-- ==== Sys2Proof/Laws/State.lean ====
section
/-! SUPPORT. What each register update of Machine/Ops.lean does to each field of the state, one lemma a field, true by
definition: no later proof unfolds a record update. -/

namespace Sys2Proof.Machine

/-! ### `setA` -/

@[simp] theorem State.setA_regs (s : State) (v : Byte) : (s.setA v).regs = { s.regs with a := v } := rfl
@[simp] theorem State.setA_cfg (s : State) (v : Byte) : (s.setA v).cfg = s.cfg := rfl
@[simp] theorem State.setA_status (s : State) (v : Byte) : (s.setA v).status = s.status := rfl
@[simp] theorem State.setA_wait (s : State) (v : Byte) : (s.setA v).wait = s.wait := rfl
@[simp] theorem State.setA_nmiPrev (s : State) (v : Byte) : (s.setA v).nmiPrev = s.nmiPrev := rfl
@[simp] theorem State.setA_nmiArmed (s : State) (v : Byte) : (s.setA v).nmiArmed = s.nmiArmed := rfl
@[simp] theorem State.setA_unmappedReads (s : State) (v : Byte) : (s.setA v).unmappedReads = s.unmappedReads := rfl
@[simp] theorem State.setA_unmappedWrites (s : State) (v : Byte) : (s.setA v).unmappedWrites = s.unmappedWrites := rfl
@[simp] theorem State.setA_cycles (s : State) (v : Byte) : (s.setA v).cycles = s.cycles := rfl
@[simp] theorem State.setA_execCount (s : State) (v : Byte) : (s.setA v).execCount = s.execCount := rfl
@[simp] theorem State.setA_mem (s : State) (v : Byte) : (s.setA v).mem = s.mem := rfl
@[simp] theorem State.setA_serial (s : State) (v : Byte) : (s.setA v).serial = s.serial := rfl
@[simp] theorem State.setA_sources (s : State) (v : Byte) : (s.setA v).sources = s.sources := rfl
@[simp] theorem State.setA_inbox (s : State) (v : Byte) : (s.setA v).inbox = s.inbox := rfl

/-! ### `setB` -/

@[simp] theorem State.setB_regs (s : State) (v : Byte) : (s.setB v).regs = { s.regs with b := v } := rfl
@[simp] theorem State.setB_cfg (s : State) (v : Byte) : (s.setB v).cfg = s.cfg := rfl
@[simp] theorem State.setB_status (s : State) (v : Byte) : (s.setB v).status = s.status := rfl
@[simp] theorem State.setB_wait (s : State) (v : Byte) : (s.setB v).wait = s.wait := rfl
@[simp] theorem State.setB_nmiPrev (s : State) (v : Byte) : (s.setB v).nmiPrev = s.nmiPrev := rfl
@[simp] theorem State.setB_nmiArmed (s : State) (v : Byte) : (s.setB v).nmiArmed = s.nmiArmed := rfl
@[simp] theorem State.setB_unmappedReads (s : State) (v : Byte) : (s.setB v).unmappedReads = s.unmappedReads := rfl
@[simp] theorem State.setB_unmappedWrites (s : State) (v : Byte) : (s.setB v).unmappedWrites = s.unmappedWrites := rfl
@[simp] theorem State.setB_cycles (s : State) (v : Byte) : (s.setB v).cycles = s.cycles := rfl
@[simp] theorem State.setB_execCount (s : State) (v : Byte) : (s.setB v).execCount = s.execCount := rfl
@[simp] theorem State.setB_mem (s : State) (v : Byte) : (s.setB v).mem = s.mem := rfl
@[simp] theorem State.setB_serial (s : State) (v : Byte) : (s.setB v).serial = s.serial := rfl
@[simp] theorem State.setB_sources (s : State) (v : Byte) : (s.setB v).sources = s.sources := rfl
@[simp] theorem State.setB_inbox (s : State) (v : Byte) : (s.setB v).inbox = s.inbox := rfl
--- --- ---
The records above are to be copied in full, exactly as written.

--- Written answer ---
-- ==== Sys2Proof/Laws/State.lean ====
section
/-! SUPPORT. What each register update of Machine/Ops.lean does to each field of the state, one lemma a field, true by
definition: no later proof unfolds a record update. -/

namespace Sys2Proof.Machine

/-! ### `setA` -/

@[simp] theorem State.setA_regs (s : State) (v : Byte) : (s.setA v).regs = { s.regs with a := v } := rfl
@[simp] theorem State.setA_cfg (s : State) (v : Byte) : (s.setA v).cfg = s.cfg := rfl
@[simp] theorem State.setA_status (s : State) (v : Byte) : (s.setA v).status = s.status := rfl
@[simp] theorem State.setA_wait (s : State) (v : Byte) : (s.setA v).wait = s.wait := rfl
@[simp] theorem State.setA_nmiPrev (s : State) (v : Byte) : (s.setA v).nmiPrev = s.nmiPrev := rfl
@[simp] theorem State.setA_nmiArmed (s : State) (v : Byte) : (s.setA v).nmiArmed = s.nmiArmed := rfl
@[simp] theorem State.setA_unmappedReads (s : State) (v : Byte) : (s.setA v).unmappedReads = s.unmappedReads := rfl
@[simp] theorem State.setA_unmappedWrites (s : State) (v : Byte) : (s.setA v).unmappedWrites = s.unmappedWrites := rfl
@[simp] theorem State.setA_cycles (s : State) (v : Byte) : (s.setA v).cycles = s.cycles := rfl
@[simp] theorem State.setA_execCount (s : State) (v : Byte) : (s.setA v).execCount = s.execCount := rfl
@[simp] theorem State.setA_mem (s : State) (v : Byte) : (s.setA v).mem = s.mem := rfl
@[simp] theorem State.setA_serial (s : State) (v : Byte) : (s.setA v).serial = s.serial := rfl
@[simp] theorem State.setA_sources (s : State) (v : Byte) : (s.setA v).sources = s.sources := rfl
@[simp] theorem State.setA_inbox (s : State) (v : Byte) : (s.setA v).inbox = s.inbox := rfl

/-! ### `setB` -/

@[simp] theorem State.setB_regs (s : State) (v : Byte) : (s.setB v).regs = { s.regs with b := v } := rfl
@[simp] theorem State.setB_cfg (s : State) (v : Byte) : (s.setB v).cfg = s.cfg := rfl
@[simp] theorem State.setB_status (s : State) (v : Byte) : (s.setB v).status = s.status := rfl
@[simp] theorem State.setB_wait (s : State) (v : Byte) : (s.setB v).wait = s.wait := rfl
@[simp] theorem State.setB_nmiPrev (s : State) (v : Byte) : (s.setB v).nmiPrev = s.nmiPrev := rfl
@[simp] theorem State.setB_nmiArmed (s : State) (v : Byte) : (s.setB v).nmiArmed = s.nmiArmed := rfl
@[simp] theorem State.setB_unmappedReads (s : State) (v : Byte) : (s.setB v).unmappedReads = s.unmappedReads := rfl
@[simp] theorem State.setB_unmappedWrites (s : State) (v : Byte) : (s.setB v).unmappedWrites = s.unmappedWrites := rfl
@[simp] theorem State.setB_cycles (s : State) (v : Byte) : (s.setB v).cycles = s.cycles := rfl
@[simp] theorem State.setB_execCount (s : State) (v : Byte) : (s.setB v).execCount = s.execCount := rfl
@[simp] theorem State.setB_mem (s : State) (v : Byte) : (s.setB v).mem = s.mem := rfl
@[simp] theorem State.setB_serial (s : State) (v : Byte) : (s.setB v).serial = s.serial := rfl
@[simp] theorem State.setB_sources (s : State) (v : Byte) : (s.setB v).sources = s.sources := rfl
@[simp] theorem State.setB_inbox (s : State) (v : Byte) : (s.setB v).inbox = s.inbox := rfl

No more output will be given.